(ENTRIES PROVIDED begins)

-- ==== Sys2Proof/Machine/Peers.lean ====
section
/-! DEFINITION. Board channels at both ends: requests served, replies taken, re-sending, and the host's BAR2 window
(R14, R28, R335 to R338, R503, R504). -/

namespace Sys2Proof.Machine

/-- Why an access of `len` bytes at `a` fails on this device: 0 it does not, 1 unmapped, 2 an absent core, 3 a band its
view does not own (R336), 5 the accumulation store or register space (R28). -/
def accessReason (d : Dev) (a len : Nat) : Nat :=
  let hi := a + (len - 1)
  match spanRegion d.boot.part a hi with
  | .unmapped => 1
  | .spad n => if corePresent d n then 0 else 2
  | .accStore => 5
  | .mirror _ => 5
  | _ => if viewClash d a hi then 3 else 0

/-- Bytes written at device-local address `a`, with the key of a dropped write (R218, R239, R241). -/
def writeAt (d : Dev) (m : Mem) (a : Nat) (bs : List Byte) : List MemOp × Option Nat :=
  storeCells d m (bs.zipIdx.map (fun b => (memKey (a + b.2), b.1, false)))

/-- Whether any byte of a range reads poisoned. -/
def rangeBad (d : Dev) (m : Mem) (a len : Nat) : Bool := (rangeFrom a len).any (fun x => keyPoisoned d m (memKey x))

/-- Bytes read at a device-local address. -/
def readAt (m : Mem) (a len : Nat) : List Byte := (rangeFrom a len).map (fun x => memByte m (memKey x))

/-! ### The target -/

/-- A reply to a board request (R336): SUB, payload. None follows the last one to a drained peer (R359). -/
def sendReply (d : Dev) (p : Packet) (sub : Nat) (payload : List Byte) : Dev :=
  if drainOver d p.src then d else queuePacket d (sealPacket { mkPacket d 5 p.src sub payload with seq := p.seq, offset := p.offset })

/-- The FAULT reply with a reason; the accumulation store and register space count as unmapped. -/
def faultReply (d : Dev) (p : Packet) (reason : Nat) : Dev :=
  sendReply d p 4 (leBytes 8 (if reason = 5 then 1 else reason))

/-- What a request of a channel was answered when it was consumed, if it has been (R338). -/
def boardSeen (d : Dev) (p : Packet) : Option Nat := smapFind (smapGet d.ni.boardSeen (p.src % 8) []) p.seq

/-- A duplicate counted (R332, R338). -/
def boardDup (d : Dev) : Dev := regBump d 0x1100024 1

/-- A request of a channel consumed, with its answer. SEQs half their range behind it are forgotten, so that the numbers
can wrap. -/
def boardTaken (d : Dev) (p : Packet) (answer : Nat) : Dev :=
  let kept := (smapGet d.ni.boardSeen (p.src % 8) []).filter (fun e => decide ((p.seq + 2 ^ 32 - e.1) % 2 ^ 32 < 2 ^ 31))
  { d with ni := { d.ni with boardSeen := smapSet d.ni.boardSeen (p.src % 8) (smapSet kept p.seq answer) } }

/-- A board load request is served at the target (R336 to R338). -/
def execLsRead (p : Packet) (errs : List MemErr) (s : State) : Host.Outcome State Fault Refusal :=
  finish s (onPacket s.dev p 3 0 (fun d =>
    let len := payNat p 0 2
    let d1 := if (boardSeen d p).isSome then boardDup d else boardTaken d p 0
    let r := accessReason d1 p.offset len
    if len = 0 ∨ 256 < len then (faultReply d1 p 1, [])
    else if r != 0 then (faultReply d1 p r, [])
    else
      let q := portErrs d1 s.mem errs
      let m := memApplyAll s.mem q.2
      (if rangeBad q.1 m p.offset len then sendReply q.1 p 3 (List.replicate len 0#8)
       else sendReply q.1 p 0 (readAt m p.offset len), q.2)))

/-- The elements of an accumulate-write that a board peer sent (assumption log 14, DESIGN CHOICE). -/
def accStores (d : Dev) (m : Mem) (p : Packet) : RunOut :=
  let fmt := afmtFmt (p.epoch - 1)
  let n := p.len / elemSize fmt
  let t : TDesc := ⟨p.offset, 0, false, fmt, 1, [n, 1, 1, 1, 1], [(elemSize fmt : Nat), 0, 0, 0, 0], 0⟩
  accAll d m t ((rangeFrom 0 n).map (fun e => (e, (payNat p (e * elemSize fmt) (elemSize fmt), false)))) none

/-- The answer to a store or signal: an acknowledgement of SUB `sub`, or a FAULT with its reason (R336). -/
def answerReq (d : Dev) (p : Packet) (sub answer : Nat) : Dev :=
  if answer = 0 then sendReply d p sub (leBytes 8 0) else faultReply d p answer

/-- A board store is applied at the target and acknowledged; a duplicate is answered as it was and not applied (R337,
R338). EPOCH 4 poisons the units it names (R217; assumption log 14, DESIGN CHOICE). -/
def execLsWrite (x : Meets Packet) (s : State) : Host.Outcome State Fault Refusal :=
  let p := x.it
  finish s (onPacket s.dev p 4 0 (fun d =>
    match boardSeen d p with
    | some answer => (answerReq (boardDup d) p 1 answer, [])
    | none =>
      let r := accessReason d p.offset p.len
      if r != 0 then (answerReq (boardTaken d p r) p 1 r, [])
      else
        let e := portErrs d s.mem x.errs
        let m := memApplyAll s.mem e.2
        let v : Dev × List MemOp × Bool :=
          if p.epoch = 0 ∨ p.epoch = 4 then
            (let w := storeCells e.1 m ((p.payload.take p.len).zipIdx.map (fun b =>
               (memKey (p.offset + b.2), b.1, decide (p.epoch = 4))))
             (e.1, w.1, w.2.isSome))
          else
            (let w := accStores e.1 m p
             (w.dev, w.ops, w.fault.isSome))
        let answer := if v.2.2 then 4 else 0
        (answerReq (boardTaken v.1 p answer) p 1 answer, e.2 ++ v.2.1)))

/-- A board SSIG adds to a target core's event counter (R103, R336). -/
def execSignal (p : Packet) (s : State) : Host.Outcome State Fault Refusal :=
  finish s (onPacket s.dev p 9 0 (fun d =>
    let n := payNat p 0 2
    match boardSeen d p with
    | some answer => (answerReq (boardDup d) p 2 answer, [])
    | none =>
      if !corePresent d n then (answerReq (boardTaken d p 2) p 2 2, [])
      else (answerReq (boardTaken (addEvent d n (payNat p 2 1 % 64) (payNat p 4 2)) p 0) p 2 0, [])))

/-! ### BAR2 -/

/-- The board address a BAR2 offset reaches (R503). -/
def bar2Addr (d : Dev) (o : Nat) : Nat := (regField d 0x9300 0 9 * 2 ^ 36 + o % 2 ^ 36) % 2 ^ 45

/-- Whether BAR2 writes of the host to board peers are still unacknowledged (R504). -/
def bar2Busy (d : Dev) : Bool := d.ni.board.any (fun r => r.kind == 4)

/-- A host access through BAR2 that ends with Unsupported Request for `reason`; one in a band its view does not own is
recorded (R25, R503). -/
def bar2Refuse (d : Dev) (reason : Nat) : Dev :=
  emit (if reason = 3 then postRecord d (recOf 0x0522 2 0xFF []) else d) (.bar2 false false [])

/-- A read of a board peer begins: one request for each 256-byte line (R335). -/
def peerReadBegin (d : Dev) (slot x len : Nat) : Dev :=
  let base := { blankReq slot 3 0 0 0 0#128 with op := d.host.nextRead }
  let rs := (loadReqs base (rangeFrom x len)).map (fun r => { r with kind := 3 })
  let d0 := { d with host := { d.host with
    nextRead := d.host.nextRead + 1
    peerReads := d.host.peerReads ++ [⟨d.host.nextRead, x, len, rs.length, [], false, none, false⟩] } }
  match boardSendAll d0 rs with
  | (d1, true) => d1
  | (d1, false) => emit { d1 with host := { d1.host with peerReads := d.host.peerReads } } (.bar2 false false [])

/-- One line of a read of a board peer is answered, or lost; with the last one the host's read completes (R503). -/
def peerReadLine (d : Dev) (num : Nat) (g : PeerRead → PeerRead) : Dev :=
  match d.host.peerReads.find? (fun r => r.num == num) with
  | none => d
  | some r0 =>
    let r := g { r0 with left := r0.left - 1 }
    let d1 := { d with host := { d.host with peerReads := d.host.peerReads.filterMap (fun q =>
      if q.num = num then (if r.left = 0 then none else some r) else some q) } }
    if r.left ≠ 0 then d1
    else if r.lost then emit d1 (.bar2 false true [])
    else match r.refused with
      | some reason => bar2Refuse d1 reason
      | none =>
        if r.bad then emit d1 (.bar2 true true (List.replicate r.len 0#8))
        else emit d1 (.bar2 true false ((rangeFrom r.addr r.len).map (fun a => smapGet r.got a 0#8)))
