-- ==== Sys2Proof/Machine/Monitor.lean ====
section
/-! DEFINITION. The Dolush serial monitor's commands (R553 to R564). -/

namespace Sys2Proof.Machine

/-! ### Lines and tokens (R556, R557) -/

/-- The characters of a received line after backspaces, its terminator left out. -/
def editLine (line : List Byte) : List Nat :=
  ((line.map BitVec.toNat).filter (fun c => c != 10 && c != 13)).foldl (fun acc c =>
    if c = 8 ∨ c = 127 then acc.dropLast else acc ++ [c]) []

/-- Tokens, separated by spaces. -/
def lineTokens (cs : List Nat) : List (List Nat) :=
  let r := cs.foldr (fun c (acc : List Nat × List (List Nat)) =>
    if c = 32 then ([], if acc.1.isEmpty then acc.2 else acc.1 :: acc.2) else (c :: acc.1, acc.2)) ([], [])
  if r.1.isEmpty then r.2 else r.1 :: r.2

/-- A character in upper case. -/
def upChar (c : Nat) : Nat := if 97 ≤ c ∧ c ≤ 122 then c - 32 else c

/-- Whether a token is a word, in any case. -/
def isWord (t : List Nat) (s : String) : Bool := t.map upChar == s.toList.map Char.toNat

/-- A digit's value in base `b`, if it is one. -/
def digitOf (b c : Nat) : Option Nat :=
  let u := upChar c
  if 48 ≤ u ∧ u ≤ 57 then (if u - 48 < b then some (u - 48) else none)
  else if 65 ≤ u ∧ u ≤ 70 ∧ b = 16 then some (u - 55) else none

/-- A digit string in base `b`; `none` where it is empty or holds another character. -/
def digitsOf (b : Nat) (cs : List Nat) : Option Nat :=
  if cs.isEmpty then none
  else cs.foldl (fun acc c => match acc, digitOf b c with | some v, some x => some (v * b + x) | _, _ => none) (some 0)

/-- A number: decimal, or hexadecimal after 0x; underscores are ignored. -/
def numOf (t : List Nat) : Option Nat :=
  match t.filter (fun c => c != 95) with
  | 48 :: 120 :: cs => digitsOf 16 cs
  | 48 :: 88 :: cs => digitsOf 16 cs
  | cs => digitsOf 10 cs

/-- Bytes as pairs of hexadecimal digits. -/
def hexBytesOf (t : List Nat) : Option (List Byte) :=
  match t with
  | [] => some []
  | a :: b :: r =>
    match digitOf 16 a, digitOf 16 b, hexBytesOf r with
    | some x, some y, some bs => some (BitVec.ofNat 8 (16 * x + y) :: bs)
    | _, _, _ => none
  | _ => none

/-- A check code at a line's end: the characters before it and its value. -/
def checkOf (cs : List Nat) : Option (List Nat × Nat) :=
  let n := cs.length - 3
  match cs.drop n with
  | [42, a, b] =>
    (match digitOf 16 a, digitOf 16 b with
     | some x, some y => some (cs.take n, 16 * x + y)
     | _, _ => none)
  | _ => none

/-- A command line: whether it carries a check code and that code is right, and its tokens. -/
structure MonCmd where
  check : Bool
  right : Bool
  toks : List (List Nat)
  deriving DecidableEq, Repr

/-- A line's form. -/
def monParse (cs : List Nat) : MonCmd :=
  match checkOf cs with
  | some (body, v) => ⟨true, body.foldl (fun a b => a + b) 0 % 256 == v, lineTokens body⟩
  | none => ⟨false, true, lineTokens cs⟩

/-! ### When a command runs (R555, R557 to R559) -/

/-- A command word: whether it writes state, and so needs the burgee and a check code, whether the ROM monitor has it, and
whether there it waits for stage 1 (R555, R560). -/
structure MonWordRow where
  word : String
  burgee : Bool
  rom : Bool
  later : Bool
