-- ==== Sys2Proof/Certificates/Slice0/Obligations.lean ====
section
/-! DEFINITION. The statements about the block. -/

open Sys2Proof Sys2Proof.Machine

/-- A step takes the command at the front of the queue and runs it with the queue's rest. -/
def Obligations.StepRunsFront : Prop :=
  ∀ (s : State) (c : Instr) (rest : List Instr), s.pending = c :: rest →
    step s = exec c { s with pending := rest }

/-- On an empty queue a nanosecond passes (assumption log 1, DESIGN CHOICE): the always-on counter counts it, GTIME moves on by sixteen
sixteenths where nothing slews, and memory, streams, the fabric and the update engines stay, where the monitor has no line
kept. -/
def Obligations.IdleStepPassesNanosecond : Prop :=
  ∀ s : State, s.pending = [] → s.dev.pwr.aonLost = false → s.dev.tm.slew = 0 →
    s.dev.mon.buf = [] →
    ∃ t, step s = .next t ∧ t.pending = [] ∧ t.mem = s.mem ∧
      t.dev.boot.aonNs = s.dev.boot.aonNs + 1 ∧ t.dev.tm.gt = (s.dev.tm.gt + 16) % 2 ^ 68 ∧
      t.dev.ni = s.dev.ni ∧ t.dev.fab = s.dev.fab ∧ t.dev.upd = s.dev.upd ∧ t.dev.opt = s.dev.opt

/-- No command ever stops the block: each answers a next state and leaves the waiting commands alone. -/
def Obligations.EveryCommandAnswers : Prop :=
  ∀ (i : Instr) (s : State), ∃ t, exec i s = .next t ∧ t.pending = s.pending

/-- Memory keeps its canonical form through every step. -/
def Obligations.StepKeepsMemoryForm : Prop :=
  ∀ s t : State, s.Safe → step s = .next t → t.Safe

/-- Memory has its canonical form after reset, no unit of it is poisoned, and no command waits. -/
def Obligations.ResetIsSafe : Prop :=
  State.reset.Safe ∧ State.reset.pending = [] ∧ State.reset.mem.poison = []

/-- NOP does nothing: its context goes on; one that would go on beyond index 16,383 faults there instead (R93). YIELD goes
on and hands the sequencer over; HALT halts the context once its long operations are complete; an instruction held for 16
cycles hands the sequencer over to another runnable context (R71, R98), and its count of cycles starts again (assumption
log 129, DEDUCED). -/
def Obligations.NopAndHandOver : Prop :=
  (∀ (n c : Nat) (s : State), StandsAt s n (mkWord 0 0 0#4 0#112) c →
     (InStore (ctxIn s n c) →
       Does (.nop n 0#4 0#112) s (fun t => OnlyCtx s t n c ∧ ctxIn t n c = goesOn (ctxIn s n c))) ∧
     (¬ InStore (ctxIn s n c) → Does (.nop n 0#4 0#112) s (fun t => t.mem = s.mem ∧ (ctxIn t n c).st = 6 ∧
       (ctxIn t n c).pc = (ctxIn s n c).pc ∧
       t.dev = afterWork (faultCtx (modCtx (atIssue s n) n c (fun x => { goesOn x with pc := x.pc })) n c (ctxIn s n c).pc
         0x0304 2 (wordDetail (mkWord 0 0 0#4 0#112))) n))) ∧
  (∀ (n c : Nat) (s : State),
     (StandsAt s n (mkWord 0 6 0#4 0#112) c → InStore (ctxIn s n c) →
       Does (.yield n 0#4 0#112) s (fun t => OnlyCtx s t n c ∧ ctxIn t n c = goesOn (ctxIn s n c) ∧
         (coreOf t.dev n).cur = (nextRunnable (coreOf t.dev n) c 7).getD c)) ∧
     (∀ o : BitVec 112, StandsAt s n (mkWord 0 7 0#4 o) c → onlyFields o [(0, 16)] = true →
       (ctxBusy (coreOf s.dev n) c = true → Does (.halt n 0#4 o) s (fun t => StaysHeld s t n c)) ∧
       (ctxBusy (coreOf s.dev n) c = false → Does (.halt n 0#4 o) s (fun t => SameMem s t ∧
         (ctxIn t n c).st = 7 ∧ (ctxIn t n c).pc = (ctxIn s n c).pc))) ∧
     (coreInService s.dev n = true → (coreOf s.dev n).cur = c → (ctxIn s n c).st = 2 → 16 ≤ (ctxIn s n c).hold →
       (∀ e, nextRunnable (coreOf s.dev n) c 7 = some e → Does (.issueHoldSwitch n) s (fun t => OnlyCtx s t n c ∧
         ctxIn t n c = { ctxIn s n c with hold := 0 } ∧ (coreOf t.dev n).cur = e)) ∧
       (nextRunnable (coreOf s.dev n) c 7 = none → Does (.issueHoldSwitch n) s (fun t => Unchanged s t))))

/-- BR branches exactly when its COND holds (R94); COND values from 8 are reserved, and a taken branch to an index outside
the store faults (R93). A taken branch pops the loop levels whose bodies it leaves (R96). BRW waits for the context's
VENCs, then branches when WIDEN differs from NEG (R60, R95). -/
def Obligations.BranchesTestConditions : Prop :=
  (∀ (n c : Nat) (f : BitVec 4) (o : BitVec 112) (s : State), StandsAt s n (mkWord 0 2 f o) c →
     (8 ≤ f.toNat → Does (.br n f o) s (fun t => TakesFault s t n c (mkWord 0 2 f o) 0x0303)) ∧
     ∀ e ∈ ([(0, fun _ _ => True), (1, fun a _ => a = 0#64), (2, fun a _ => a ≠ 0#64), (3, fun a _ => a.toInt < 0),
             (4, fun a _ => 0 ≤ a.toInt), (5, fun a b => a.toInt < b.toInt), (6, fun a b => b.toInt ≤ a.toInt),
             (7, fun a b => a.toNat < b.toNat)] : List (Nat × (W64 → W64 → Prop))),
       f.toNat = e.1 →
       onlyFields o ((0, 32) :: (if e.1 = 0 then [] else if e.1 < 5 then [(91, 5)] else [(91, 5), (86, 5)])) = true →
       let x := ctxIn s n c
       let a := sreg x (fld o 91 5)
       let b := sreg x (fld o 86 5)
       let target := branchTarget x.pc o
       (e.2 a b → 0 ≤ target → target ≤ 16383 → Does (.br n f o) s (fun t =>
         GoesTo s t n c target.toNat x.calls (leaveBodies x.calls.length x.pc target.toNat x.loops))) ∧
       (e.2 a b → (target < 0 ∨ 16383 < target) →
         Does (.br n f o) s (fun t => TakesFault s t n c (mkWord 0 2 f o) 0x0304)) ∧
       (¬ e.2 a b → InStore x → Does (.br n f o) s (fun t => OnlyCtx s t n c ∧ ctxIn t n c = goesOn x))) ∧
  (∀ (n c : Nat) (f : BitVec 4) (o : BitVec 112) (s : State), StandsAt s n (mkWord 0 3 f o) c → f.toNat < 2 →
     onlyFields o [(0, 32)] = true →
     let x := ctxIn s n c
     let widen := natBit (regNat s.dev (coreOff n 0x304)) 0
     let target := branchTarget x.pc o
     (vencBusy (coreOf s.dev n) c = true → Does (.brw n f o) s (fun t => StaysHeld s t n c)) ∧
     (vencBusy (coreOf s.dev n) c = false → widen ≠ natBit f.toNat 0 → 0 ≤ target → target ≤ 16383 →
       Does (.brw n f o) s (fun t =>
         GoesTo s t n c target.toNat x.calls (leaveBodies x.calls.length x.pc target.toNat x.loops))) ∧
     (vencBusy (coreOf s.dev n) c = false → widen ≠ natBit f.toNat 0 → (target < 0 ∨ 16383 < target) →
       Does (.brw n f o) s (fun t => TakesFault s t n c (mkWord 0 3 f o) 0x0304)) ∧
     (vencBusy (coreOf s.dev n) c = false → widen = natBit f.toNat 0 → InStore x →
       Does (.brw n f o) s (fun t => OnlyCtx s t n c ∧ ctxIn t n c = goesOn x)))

(ENTRIES PROVIDED ends)

▸ YOUR INSTRUCTIONS
Retype exactly the lines above, from the one with "n).cur = e)) ∧" through the one with "let b := sreg x (fld o 86 5)", inclusive.

▸ OUTPUT FOR THIS EXERCISE
         ctxIn t n c = { ctxIn s n c with hold := 0 } ∧ (coreOf t.dev n).cur = e)) ∧
       (nextRunnable (coreOf s.dev n) c 7 = none → Does (.issueHoldSwitch n) s (fun t => Unchanged s t))))

/-- BR branches exactly when its COND holds (R94); COND values from 8 are reserved, and a taken branch to an index outside
the store faults (R93). A taken branch pops the loop levels whose bodies it leaves (R96). BRW waits for the context's
VENCs, then branches when WIDEN differs from NEG (R60, R95). -/
def Obligations.BranchesTestConditions : Prop :=
  (∀ (n c : Nat) (f : BitVec 4) (o : BitVec 112) (s : State), StandsAt s n (mkWord 0 2 f o) c →
     (8 ≤ f.toNat → Does (.br n f o) s (fun t => TakesFault s t n c (mkWord 0 2 f o) 0x0303)) ∧
     ∀ e ∈ ([(0, fun _ _ => True), (1, fun a _ => a = 0#64), (2, fun a _ => a ≠ 0#64), (3, fun a _ => a.toInt < 0),
             (4, fun a _ => 0 ≤ a.toInt), (5, fun a b => a.toInt < b.toInt), (6, fun a b => b.toInt ≤ a.toInt),
             (7, fun a b => a.toNat < b.toNat)] : List (Nat × (W64 → W64 → Prop))),
       f.toNat = e.1 →
       onlyFields o ((0, 32) :: (if e.1 = 0 then [] else if e.1 < 5 then [(91, 5)] else [(91, 5), (86, 5)])) = true →
       let x := ctxIn s n c
       let a := sreg x (fld o 91 5)
       let b := sreg x (fld o 86 5)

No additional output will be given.